-- ==== Sys2Proof/Word.lean ====
section
/-! DEFINITION. The widths of the HTB (spec/00_scope.md R6, R7): register words, bytes, window offsets, and the
bit strings of R8. -/

namespace Sys2Proof

/-- A register value: an unsigned 32-bit word (R7, REG_W). -/
abbrev Word := BitVec 32

/-- A byte: a symbol of the alphabet (NSYM = 256) or a packed output byte. -/
abbrev Byte := BitVec 8

/-- A byte offset in the register window of 0x8000 bytes (R42: 15 bits wide). -/
abbrev Offset := BitVec 15

/-- A bit string (R8), first bit first. `true` is "1". -/
abbrev Bits := List Bool

end Sys2Proof
end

● Task objective
Exact reproduction of the entire listing is required.

● Answer box
-- ==== Sys2Proof/Word.lean ====
section
/-! DEFINITION. The widths of the HTB (spec/00_scope.md R6, R7): register words, bytes, window offsets, and the
bit strings of R8. -/

namespace Sys2Proof

/-- A register value: an unsigned 32-bit word (R7, REG_W). -/
abbrev Word := BitVec 32

/-- A byte: a symbol of the alphabet (NSYM = 256) or a packed output byte. -/
abbrev Byte := BitVec 8

/-- A byte offset in the register window of 0x8000 bytes (R42: 15 bits wide). -/
abbrev Offset := BitVec 15

/-- A bit string (R8), first bit first. `true` is "1". -/
abbrev Bits := List Bool

end Sys2Proof
end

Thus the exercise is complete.